@[simp] theorem homewardSwitch_inReset (f : Frame) (s : State) : (s.homewardSwitch f).inReset = s.inReset := by simp only [State.homewardSwitch]; (repeat' split) <;> simp
@[simp] theorem homewardSwitch_portU (f : Frame) (s : State) : (s.homewardSwitch f).portU = s.portU := by simp only [State.homewardSwitch]; (repeat' split) <;> simp
@[simp] theorem homewardSwitch_portD (f : Frame) (s : State) : (s.homewardSwitch f).portD = s.portD := by simp only [State.homewardSwitch]; (repeat' split) <;> simp
@[simp] theorem homewardSwitch_position (f : Frame) (s : State) : (s.homewardSwitch f).position = s.position := by simp only [State.homewardSwitch]; (repeat' split) <;> simp
@[simp] theorem homewardSwitch_chainEnd (f : Frame) (s : State) : (s.homewardSwitch f).chainEnd = s.chainEnd := by simp only [State.homewardSwitch]; (repeat' split) <;> simp
@[simp] theorem homewardSwitch_otq (f : Frame) (s : State) : (s.homewardSwitch f).otq = s.otq := by simp only [State.homewardSwitch]; (repeat' split) <;> simp
@[simp] theorem homewardSwitch_inbox (f : Frame) (s : State) : (s.homewardSwitch f).inbox = s.inbox := by simp only [State.homewardSwitch]; (repeat' split) <;> simp
@[simp] theorem homewardSwitch_uTx (f : Frame) (s : State) : (s.homewardSwitch f).uTx = s.uTx := by simp only [State.homewardSwitch]; (repeat' split) <;> simp
@[simp] theorem homewardSwitch_dTx (f : Frame) (s : State) : (s.homewardSwitch f).dTx = s.dTx := by simp only [State.homewardSwitch]; (repeat' split) <;> simp
@[simp] theorem homewardSwitch_streak (f : Frame) (s : State) : (s.homewardSwitch f).streak = s.streak := by simp only [State.homewardSwitch]; (repeat' split) <;> simp
@[simp] theorem homewardSwitch_loq (f : Frame) (s : State) : (s.homewardSwitch f).loq = s.loq := by simp only [State.homewardSwitch]; (repeat' split) <;> simp
@[simp] theorem homewardSwitch_queue (f : Frame) (s : State) : (s.homewardSwitch f).queue = s.queue := by simp only [State.homewardSwitch]; (repeat' split) <;> simp
@[simp] theorem homewardSwitch_dlc (f : Frame) (s : State) : (s.homewardSwitch f).dlc = s.dlc := by simp only [State.homewardSwitch]; (repeat' split) <;> simp
@[simp] theorem homewardSwitch_nodes (f : Frame) (s : State) : (s.homewardSwitch f).nodes = s.nodes := by simp only [State.homewardSwitch]; (repeat' split) <;> simp
@[simp] theorem homewardSwitch_bank0 (f : Frame) (s : State) : (s.homewardSwitch f).bank0 = s.bank0 := by simp only [State.homewardSwitch]; (repeat' split) <;> simp
@[simp] theorem homewardSwitch_bank1 (f : Frame) (s : State) : (s.homewardSwitch f).bank1 = s.bank1 := by simp only [State.homewardSwitch]; (repeat' split) <;> simp
@[simp] theorem homewardSwitch_activeBank (f : Frame) (s : State) : (s.homewardSwitch f).activeBank = s.activeBank := by simp only [State.homewardSwitch]; (repeat' split) <;> simp
@[simp] theorem homewardSwitch_epoch (f : Frame) (s : State) : (s.homewardSwitch f).epoch = s.epoch := by simp only [State.homewardSwitch]; (repeat' split) <;> simp
@[simp] theorem homewardSwitch_commit (f : Frame) (s : State) : (s.homewardSwitch f).commit = s.commit := by simp only [State.homewardSwitch]; (repeat' split) <;> simp
@[simp] theorem homewardSwitch_scan (f : Frame) (s : State) : (s.homewardSwitch f).scan = s.scan := by simp only [State.homewardSwitch]; (repeat' split) <;> simp
@[simp] theorem homewardSwitch_params (f : Frame) (s : State) : (s.homewardSwitch f).params = s.params := by simp only [State.homewardSwitch]; (repeat' split) <;> simp
@[simp] theorem homewardSwitch_timer (f : Frame) (s : State) : (s.homewardSwitch f).timer = s.timer := by simp only [State.homewardSwitch]; (repeat' split) <;> simp
@[simp] theorem homewardSwitch_pending (f : Frame) (s : State) : (s.homewardSwitch f).pending = s.pending := by simp only [State.homewardSwitch]; (repeat' split) <;> simp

Problem requirements:
Retype the data in full and match it exactly.

Task output:
@[simp] theorem homewardSwitch_inReset (f : Frame) (s : State) : (s.homewardSwitch f).inReset = s.inReset := by simp only [State.homewardSwitch]; (repeat' split) <;> simp
@[simp] theorem homewardSwitch_portU (f : Frame) (s : State) : (s.homewardSwitch f).portU = s.portU := by simp only [State.homewardSwitch]; (repeat' split) <;> simp
@[simp] theorem homewardSwitch_portD (f : Frame) (s : State) : (s.homewardSwitch f).portD = s.portD := by simp only [State.homewardSwitch]; (repeat' split) <;> simp
@[simp] theorem homewardSwitch_position (f : Frame) (s : State) : (s.homewardSwitch f).position = s.position := by simp only [State.homewardSwitch]; (repeat' split) <;> simp
@[simp] theorem homewardSwitch_chainEnd (f : Frame) (s : State) : (s.homewardSwitch f).chainEnd = s.chainEnd := by simp only [State.homewardSwitch]; (repeat' split) <;> simp
@[simp] theorem homewardSwitch_otq (f : Frame) (s : State) : (s.homewardSwitch f).otq = s.otq := by simp only [State.homewardSwitch]; (repeat' split) <;> simp
@[simp] theorem homewardSwitch_inbox (f : Frame) (s : State) : (s.homewardSwitch f).inbox = s.inbox := by simp only [State.homewardSwitch]; (repeat' split) <;> simp
@[simp] theorem homewardSwitch_uTx (f : Frame) (s : State) : (s.homewardSwitch f).uTx = s.uTx := by simp only [State.homewardSwitch]; (repeat' split) <;> simp
@[simp] theorem homewardSwitch_dTx (f : Frame) (s : State) : (s.homewardSwitch f).dTx = s.dTx := by simp only [State.homewardSwitch]; (repeat' split) <;> simp
@[simp] theorem homewardSwitch_streak (f : Frame) (s : State) : (s.homewardSwitch f).streak = s.streak := by simp only [State.homewardSwitch]; (repeat' split) <;> simp
@[simp] theorem homewardSwitch_loq (f : Frame) (s : State) : (s.homewardSwitch f).loq = s.loq := by simp only [State.homewardSwitch]; (repeat' split) <;> simp
@[simp] theorem homewardSwitch_queue (f : Frame) (s : State) : (s.homewardSwitch f).queue = s.queue := by simp only [State.homewardSwitch]; (repeat' split) <;> simp
@[simp] theorem homewardSwitch_dlc (f : Frame) (s : State) : (s.homewardSwitch f).dlc = s.dlc := by simp only [State.homewardSwitch]; (repeat' split) <;> simp
@[simp] theorem homewardSwitch_nodes (f : Frame) (s : State) : (s.homewardSwitch f).nodes = s.nodes := by simp only [State.homewardSwitch]; (repeat' split) <;> simp
@[simp] theorem homewardSwitch_bank0 (f : Frame) (s : State) : (s.homewardSwitch f).bank0 = s.bank0 := by simp only [State.homewardSwitch]; (repeat' split) <;> simp
@[simp] theorem homewardSwitch_bank1 (f : Frame) (s : State) : (s.homewardSwitch f).bank1 = s.bank1 := by simp only [State.homewardSwitch]; (repeat' split) <;> simp
@[simp] theorem homewardSwitch_activeBank (f : Frame) (s : State) : (s.homewardSwitch f).activeBank = s.activeBank := by simp only [State.homewardSwitch]; (repeat' split) <;> simp
@[simp] theorem homewardSwitch_epoch (f : Frame) (s : State) : (s.homewardSwitch f).epoch = s.epoch := by simp only [State.homewardSwitch]; (repeat' split) <;> simp
@[simp] theorem homewardSwitch_commit (f : Frame) (s : State) : (s.homewardSwitch f).commit = s.commit := by simp only [State.homewardSwitch]; (repeat' split) <;> simp
@[simp] theorem homewardSwitch_scan (f : Frame) (s : State) : (s.homewardSwitch f).scan = s.scan := by simp only [State.homewardSwitch]; (repeat' split) <;> simp
@[simp] theorem homewardSwitch_params (f : Frame) (s : State) : (s.homewardSwitch f).params = s.params := by simp only [State.homewardSwitch]; (repeat' split) <;> simp
@[simp] theorem homewardSwitch_timer (f : Frame) (s : State) : (s.homewardSwitch f).timer = s.timer := by simp only [State.homewardSwitch]; (repeat' split) <;> simp
@[simp] theorem homewardSwitch_pending (f : Frame) (s : State) : (s.homewardSwitch f).pending = s.pending := by simp only [State.homewardSwitch]; (repeat' split) <;> simp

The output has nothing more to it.